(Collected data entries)
__________
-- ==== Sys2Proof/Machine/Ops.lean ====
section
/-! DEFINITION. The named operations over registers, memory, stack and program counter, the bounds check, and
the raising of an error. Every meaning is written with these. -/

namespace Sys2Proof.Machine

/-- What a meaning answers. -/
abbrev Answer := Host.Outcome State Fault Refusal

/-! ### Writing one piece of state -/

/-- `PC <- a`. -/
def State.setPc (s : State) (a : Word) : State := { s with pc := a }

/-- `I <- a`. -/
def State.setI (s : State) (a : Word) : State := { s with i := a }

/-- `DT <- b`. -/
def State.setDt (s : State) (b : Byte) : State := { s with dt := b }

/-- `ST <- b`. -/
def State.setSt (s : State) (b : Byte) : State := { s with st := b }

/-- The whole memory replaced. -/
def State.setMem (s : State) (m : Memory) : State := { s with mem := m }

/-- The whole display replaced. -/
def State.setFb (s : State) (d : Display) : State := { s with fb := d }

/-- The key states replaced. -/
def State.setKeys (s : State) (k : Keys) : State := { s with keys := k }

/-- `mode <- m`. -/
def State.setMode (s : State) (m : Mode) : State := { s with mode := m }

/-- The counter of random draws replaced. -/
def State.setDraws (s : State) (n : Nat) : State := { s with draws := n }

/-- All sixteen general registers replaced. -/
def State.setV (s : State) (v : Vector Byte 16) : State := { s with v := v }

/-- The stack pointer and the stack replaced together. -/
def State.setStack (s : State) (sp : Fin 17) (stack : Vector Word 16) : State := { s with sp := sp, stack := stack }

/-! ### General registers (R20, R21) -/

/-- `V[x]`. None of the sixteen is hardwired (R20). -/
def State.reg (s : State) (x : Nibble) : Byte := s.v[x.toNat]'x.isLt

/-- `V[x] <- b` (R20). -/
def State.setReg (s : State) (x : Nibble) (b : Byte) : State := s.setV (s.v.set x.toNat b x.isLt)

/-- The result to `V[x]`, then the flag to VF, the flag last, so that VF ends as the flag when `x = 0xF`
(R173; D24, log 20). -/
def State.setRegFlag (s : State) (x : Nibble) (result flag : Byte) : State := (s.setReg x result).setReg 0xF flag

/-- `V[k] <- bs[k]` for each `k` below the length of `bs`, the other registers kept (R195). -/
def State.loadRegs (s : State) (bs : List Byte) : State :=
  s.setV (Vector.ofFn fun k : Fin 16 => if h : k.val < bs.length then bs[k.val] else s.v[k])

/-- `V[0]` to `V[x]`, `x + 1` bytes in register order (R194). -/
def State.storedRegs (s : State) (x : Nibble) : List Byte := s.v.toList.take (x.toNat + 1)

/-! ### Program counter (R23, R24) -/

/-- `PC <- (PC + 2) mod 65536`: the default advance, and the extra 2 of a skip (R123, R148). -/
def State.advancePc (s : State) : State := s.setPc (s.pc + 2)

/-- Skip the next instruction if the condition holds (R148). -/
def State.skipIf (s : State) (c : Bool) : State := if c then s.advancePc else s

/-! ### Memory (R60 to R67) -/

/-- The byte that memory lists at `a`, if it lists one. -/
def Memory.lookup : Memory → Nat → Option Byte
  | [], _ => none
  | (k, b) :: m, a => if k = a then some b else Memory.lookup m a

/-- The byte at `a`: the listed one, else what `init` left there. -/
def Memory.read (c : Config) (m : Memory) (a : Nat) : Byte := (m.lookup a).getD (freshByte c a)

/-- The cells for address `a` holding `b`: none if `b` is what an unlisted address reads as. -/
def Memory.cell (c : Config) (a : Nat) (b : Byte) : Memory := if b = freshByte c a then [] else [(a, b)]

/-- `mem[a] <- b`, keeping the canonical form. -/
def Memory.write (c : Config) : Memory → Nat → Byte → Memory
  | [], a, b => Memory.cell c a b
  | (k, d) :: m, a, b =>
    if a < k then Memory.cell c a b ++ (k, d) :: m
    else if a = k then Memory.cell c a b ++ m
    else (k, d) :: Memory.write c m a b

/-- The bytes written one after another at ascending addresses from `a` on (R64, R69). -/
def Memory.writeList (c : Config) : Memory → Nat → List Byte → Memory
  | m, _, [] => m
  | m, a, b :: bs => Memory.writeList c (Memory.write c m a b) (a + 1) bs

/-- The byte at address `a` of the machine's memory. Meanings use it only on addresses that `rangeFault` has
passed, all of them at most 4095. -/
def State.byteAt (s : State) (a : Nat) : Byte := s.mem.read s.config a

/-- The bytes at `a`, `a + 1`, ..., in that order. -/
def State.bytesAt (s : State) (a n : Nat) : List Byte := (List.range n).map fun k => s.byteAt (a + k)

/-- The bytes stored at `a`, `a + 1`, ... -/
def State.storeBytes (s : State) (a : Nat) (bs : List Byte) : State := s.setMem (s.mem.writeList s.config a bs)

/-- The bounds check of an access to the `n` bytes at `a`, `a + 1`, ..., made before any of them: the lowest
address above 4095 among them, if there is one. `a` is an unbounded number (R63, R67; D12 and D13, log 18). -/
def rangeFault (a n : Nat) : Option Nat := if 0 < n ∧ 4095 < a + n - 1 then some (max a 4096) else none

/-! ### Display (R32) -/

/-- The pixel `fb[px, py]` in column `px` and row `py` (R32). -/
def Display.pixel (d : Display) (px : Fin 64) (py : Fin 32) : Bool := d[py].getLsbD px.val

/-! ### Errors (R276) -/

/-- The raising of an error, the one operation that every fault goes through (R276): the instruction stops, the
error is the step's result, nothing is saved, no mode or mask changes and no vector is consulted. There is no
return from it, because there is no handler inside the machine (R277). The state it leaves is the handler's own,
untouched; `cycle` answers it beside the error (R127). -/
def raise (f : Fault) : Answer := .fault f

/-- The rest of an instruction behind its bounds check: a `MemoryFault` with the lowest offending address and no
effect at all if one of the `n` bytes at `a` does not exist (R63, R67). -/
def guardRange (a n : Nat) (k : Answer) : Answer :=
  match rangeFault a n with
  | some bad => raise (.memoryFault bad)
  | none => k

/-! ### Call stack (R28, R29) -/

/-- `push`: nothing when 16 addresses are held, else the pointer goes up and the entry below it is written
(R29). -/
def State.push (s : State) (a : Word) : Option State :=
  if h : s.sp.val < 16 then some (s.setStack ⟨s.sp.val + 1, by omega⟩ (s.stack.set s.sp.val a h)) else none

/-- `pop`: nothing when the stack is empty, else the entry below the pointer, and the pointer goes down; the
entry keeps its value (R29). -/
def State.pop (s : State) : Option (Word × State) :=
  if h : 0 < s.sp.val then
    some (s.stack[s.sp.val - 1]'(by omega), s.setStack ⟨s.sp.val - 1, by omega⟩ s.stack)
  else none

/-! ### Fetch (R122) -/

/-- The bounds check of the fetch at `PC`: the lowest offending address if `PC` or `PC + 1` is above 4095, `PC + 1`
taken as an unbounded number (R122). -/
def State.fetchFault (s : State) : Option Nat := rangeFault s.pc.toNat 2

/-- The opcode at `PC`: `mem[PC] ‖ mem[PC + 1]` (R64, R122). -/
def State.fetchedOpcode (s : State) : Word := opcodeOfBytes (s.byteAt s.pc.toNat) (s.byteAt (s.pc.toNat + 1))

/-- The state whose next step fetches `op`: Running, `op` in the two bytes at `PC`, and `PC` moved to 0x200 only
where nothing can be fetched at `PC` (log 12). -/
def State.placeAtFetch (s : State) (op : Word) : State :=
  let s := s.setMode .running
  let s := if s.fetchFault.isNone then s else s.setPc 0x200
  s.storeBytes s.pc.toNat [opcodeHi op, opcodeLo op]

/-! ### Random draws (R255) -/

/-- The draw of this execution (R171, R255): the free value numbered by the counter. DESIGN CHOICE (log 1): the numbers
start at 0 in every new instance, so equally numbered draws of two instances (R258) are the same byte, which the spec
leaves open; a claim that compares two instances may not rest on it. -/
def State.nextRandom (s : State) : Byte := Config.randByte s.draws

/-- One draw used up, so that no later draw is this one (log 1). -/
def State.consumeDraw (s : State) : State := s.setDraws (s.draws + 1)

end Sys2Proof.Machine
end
__________
• _What this task involves_: When copying the data above, please keep exactly the lines from its first line through the line with "display replaced. -/", both ends included, and drop the rest.

• _Written solution_:
-- ==== Sys2Proof/Machine/Ops.lean ====
section
/-! DEFINITION. The named operations over registers, memory, stack and program counter, the bounds check, and
the raising of an error. Every meaning is written with these. -/

namespace Sys2Proof.Machine

/-- What a meaning answers. -/
abbrev Answer := Host.Outcome State Fault Refusal

/-! ### Writing one piece of state -/

/-- `PC <- a`. -/
def State.setPc (s : State) (a : Word) : State := { s with pc := a }

/-- `I <- a`. -/
def State.setI (s : State) (a : Word) : State := { s with i := a }

/-- `DT <- b`. -/
def State.setDt (s : State) (b : Byte) : State := { s with dt := b }

/-- `ST <- b`. -/
def State.setSt (s : State) (b : Byte) : State := { s with st := b }

/-- The whole memory replaced. -/
def State.setMem (s : State) (m : Memory) : State := { s with mem := m }

/-- The whole display replaced. -/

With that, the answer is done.